THE PROBLEM. Search through the entries for the word "result" and copy every line that has it.
*** LISTED ENTRIES ***
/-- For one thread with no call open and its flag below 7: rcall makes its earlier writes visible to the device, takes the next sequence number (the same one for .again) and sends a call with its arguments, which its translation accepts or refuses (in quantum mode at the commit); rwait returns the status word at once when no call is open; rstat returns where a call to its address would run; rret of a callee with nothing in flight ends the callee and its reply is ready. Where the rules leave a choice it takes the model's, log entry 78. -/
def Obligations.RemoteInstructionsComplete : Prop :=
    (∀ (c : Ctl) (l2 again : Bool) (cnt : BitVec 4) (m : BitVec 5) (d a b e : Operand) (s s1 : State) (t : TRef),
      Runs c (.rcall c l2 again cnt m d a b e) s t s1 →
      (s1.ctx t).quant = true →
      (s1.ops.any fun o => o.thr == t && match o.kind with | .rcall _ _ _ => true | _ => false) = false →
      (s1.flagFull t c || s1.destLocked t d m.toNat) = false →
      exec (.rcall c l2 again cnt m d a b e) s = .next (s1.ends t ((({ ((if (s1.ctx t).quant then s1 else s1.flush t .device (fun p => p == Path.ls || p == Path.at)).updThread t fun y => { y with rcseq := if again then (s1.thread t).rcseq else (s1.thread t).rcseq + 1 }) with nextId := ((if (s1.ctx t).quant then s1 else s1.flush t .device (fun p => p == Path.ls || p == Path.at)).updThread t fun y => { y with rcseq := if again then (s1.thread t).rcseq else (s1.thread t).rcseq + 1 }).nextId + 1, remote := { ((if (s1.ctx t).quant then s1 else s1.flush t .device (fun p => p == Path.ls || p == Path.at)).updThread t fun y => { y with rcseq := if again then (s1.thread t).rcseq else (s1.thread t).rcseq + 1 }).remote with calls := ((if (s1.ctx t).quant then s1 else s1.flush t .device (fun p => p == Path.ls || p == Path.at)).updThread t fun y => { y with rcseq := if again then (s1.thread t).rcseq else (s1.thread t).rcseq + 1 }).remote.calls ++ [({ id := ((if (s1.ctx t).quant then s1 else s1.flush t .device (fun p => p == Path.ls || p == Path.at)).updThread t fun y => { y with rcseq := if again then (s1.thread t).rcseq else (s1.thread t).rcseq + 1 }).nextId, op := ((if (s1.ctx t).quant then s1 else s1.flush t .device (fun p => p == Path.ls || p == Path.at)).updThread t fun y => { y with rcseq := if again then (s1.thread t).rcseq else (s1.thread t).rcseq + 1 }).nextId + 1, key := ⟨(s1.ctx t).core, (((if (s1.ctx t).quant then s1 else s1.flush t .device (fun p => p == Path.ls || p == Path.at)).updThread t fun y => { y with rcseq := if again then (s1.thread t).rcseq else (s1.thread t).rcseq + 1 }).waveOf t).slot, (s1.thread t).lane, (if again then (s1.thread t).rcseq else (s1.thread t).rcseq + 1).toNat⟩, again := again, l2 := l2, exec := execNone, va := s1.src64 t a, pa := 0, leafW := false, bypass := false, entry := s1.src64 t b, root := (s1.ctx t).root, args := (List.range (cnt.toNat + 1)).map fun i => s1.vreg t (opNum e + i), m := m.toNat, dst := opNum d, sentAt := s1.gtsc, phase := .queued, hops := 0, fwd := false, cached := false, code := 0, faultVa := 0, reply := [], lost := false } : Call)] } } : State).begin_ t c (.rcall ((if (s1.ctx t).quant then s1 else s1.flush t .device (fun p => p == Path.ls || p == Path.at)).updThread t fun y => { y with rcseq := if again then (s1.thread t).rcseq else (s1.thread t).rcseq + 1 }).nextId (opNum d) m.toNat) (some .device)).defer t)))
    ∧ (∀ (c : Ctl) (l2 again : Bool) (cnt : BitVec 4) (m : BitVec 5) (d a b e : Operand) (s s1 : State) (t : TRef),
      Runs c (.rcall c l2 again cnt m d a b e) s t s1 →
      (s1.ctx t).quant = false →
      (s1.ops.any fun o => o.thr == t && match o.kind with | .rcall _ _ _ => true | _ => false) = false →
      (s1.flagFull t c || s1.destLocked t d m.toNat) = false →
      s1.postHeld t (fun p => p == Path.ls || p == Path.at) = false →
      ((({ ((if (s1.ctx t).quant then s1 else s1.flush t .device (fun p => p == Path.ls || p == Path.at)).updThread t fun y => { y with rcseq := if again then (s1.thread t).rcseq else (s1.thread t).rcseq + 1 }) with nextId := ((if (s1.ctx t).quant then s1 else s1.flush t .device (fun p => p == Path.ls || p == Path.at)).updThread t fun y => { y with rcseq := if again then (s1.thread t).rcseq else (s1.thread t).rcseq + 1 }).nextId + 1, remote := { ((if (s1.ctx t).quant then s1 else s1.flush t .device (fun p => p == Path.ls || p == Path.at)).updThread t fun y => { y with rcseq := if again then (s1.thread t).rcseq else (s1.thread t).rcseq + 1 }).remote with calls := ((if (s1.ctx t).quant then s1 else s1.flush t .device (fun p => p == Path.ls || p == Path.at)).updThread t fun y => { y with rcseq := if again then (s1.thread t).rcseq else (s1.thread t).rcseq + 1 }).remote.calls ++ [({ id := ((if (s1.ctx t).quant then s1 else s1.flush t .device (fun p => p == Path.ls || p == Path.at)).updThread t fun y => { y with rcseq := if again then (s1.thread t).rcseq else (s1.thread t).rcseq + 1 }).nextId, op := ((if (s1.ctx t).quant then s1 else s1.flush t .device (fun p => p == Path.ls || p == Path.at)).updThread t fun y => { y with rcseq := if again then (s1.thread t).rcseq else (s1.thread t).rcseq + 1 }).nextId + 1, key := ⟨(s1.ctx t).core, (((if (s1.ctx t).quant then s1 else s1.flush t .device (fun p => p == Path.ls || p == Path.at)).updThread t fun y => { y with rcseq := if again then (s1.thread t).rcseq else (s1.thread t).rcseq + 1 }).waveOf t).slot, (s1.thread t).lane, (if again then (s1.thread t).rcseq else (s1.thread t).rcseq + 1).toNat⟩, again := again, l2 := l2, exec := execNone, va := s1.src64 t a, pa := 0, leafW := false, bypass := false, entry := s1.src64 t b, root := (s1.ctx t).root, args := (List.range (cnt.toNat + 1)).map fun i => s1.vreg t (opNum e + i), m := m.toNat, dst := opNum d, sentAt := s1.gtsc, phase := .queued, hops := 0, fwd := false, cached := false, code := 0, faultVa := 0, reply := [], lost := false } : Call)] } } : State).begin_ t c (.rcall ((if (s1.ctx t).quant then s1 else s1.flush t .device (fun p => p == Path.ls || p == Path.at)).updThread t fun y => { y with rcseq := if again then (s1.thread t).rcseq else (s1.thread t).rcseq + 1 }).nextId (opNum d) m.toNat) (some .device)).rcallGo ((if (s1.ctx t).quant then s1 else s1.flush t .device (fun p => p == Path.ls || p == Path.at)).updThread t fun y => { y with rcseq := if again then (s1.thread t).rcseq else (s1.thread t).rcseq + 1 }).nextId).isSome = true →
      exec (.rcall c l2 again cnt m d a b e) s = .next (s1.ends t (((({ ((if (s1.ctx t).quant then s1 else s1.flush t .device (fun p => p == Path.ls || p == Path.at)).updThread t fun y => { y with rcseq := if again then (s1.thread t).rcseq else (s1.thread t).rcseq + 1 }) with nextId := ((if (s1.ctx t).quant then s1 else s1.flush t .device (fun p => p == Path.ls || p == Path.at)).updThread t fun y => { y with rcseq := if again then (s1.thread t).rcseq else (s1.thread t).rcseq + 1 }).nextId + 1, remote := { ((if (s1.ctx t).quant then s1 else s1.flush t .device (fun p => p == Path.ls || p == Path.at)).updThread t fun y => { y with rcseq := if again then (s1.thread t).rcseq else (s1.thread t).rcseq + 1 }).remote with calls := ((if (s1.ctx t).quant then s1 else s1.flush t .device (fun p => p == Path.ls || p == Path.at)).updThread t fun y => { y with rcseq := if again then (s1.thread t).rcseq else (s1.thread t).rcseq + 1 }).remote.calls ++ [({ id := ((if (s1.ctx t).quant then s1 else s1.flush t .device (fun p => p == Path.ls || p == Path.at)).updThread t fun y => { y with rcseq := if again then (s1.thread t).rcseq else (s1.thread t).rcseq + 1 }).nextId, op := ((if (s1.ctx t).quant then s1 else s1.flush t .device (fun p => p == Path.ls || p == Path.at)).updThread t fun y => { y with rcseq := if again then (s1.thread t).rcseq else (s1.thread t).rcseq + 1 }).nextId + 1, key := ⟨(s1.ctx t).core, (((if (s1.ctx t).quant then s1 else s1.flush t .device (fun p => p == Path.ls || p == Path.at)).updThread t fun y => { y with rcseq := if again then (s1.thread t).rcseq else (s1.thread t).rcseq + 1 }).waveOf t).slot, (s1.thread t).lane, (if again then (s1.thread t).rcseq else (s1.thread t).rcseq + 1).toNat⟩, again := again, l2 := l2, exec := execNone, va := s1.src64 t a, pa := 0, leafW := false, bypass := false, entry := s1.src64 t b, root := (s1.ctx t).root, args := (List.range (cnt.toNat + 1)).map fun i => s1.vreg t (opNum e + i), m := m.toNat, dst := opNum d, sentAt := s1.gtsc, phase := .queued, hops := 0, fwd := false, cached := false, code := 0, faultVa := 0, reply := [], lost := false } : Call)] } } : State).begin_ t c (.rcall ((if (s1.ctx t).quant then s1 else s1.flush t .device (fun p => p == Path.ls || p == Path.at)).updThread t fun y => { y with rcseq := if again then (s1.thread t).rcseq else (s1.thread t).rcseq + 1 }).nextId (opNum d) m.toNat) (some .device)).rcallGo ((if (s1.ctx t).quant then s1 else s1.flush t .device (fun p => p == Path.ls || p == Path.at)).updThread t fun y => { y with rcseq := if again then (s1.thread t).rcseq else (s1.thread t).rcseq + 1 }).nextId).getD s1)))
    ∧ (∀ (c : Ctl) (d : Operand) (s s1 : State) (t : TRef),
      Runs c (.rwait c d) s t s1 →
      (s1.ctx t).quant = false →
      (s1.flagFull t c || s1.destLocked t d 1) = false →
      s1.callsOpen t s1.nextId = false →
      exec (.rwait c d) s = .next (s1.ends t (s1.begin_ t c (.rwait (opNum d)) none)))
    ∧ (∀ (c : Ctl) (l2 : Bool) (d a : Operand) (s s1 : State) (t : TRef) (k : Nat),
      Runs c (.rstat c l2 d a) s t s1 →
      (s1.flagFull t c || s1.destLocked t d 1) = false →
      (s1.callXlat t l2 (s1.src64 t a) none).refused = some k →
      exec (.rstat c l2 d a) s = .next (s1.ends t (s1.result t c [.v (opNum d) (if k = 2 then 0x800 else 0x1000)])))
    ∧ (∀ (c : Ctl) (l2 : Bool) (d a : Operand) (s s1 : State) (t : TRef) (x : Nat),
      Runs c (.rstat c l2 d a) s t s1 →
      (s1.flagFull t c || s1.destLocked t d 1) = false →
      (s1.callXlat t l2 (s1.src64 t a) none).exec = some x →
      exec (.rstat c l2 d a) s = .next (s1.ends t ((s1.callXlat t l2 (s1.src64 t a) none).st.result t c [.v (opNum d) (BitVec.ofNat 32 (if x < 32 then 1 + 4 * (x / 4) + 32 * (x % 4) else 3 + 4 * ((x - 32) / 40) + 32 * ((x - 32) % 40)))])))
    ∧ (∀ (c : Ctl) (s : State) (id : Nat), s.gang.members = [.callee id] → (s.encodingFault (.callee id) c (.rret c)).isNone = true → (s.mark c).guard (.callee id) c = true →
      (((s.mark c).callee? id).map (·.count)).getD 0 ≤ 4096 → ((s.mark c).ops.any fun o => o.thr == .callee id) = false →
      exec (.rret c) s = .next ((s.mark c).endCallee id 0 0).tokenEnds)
*** End of LISTED ENTRIES ***
ANSWER TO THIS EXERCISE.
      exec (.rstat c l2 d a) s = .next (s1.ends t (s1.result t c [.v (opNum d) (if k = 2 then 0x800 else 0x1000)])))
      exec (.rstat c l2 d a) s = .next (s1.ends t ((s1.callXlat t l2 (s1.src64 t a) none).st.result t c [.v (opNum d) (BitVec.ofNat 32 (if x < 32 then 1 + 4 * (x / 4) + 32 * (x % 4) else 3 + 4 * ((x - 32) / 40) + 32 * ((x - 32) % 40)))])))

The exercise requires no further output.